• EXERCISE REQUIREMENTS:
From the listing below, work out how many lines contain "What". Reply with that number only.

• DATA SUPPLIED:
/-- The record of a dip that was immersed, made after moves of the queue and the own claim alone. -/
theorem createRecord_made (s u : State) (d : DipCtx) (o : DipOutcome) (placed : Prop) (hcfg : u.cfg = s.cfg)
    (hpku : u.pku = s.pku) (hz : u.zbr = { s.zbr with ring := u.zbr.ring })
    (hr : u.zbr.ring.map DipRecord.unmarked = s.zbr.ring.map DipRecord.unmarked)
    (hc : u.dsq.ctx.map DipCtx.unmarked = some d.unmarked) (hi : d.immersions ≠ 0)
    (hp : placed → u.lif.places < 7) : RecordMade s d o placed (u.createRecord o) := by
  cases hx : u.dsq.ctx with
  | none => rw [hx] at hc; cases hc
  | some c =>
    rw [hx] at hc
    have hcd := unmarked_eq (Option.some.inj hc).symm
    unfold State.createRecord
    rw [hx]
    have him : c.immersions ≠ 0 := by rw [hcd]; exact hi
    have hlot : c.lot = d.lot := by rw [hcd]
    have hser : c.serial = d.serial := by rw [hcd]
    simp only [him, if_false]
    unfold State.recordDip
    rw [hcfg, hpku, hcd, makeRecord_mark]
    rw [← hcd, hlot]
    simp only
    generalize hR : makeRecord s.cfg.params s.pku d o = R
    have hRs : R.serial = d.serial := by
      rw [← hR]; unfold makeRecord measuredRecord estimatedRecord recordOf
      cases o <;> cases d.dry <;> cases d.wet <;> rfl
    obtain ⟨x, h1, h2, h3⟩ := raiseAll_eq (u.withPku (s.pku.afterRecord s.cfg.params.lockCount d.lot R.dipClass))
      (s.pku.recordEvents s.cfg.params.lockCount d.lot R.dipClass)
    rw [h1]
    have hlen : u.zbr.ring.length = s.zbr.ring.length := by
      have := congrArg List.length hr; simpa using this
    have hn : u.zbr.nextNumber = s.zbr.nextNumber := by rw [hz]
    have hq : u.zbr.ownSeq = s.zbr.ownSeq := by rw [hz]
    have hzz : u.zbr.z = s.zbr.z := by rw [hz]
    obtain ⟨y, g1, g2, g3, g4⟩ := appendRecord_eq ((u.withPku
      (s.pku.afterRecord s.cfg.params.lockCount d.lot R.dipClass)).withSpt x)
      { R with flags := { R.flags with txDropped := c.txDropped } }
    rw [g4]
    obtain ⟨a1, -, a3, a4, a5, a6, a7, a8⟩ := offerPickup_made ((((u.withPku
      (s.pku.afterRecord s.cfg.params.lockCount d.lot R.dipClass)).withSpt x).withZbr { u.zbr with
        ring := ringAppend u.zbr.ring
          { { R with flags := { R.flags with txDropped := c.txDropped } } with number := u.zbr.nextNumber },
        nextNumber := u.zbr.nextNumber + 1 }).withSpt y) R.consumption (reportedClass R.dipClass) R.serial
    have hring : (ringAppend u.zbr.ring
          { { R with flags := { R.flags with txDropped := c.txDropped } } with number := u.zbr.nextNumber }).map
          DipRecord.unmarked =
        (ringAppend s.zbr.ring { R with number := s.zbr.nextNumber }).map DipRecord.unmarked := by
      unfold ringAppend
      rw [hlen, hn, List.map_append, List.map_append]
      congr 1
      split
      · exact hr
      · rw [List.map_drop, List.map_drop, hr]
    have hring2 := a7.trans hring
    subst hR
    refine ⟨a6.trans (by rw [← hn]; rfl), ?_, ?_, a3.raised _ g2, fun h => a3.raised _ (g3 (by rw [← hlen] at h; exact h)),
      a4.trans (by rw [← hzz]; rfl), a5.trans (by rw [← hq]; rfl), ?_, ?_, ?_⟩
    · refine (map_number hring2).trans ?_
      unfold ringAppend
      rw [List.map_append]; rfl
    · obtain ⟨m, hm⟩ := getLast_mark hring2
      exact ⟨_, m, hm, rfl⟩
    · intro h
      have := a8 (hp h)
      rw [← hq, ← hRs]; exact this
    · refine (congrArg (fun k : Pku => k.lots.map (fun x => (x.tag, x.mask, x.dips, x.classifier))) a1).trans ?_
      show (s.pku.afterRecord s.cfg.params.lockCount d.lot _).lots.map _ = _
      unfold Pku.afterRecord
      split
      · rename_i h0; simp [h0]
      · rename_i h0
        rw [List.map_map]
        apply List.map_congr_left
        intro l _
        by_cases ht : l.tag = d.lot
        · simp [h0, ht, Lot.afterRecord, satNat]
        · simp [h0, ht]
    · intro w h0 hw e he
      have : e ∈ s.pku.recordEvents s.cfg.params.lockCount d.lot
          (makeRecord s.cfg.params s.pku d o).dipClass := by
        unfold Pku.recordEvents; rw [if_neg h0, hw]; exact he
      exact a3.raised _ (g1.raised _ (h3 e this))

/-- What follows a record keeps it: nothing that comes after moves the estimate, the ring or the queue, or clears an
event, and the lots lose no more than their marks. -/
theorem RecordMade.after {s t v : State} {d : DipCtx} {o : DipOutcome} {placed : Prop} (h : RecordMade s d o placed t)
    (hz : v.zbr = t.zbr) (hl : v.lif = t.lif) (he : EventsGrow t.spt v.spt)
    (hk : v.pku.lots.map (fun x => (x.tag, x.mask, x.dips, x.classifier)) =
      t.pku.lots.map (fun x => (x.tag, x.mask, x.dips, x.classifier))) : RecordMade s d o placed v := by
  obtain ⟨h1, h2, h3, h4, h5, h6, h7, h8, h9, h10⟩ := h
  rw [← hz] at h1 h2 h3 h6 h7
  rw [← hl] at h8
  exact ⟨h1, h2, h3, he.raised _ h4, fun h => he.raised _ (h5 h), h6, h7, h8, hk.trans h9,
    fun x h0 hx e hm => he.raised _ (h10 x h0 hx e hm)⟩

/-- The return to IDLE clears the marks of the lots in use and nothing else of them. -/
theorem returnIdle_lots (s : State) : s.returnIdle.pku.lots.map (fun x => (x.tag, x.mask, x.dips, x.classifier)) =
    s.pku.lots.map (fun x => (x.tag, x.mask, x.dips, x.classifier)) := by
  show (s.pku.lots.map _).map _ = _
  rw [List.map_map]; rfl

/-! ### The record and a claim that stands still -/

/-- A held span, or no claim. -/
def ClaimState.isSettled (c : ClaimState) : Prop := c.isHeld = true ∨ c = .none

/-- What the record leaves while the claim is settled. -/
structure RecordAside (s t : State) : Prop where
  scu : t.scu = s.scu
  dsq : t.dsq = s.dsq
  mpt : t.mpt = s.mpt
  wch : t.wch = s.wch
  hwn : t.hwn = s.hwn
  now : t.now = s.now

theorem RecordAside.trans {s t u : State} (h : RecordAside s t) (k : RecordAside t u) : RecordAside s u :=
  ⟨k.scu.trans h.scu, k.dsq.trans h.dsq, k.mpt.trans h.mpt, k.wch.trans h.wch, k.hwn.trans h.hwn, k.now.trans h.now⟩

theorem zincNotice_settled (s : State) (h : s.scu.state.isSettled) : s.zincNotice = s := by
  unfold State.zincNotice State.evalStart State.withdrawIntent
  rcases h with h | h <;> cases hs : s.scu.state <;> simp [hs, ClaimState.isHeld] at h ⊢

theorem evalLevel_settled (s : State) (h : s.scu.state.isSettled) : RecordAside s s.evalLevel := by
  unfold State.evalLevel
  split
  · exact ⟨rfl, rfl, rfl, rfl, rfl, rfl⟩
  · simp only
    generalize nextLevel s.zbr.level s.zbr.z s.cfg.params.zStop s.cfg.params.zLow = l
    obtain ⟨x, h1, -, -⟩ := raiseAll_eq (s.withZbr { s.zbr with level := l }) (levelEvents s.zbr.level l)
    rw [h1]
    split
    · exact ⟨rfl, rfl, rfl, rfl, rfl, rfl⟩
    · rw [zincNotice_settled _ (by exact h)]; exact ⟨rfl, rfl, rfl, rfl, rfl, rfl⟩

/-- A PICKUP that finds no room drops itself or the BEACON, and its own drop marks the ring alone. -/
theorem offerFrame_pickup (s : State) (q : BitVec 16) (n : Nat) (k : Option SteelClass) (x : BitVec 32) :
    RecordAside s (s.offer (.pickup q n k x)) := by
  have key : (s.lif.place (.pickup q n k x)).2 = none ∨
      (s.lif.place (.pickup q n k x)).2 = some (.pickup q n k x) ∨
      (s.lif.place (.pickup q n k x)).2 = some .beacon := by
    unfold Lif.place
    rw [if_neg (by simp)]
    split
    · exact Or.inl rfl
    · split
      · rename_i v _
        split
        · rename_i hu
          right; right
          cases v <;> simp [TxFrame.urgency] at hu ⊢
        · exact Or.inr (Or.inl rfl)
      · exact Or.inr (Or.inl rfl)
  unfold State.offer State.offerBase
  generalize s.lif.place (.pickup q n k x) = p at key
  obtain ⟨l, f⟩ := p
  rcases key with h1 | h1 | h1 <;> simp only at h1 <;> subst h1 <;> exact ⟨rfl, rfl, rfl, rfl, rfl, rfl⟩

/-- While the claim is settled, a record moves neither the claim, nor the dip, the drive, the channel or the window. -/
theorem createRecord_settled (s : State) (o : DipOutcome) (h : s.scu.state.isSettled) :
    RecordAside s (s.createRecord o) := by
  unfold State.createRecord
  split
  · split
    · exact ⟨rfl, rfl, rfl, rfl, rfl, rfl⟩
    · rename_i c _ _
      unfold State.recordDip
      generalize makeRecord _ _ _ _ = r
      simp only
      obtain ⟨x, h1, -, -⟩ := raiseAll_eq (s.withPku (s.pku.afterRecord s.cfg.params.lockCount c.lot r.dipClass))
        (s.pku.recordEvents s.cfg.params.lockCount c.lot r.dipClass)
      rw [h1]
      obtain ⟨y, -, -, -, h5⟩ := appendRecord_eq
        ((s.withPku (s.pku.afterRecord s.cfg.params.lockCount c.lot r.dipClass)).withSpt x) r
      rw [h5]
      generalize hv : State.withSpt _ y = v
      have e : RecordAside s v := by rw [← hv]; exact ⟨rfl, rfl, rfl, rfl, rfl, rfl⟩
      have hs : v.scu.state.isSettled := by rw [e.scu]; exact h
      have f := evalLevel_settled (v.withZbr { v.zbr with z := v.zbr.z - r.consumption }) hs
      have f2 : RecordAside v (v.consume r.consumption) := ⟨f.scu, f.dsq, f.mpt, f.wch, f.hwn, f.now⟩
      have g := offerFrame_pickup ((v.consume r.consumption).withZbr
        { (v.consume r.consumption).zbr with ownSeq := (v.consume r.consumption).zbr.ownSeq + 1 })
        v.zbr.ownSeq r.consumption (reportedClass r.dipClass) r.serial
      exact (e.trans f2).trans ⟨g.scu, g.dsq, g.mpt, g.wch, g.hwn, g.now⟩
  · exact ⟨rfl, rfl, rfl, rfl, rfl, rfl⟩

• OUTPUT FOR THIS TASK:
2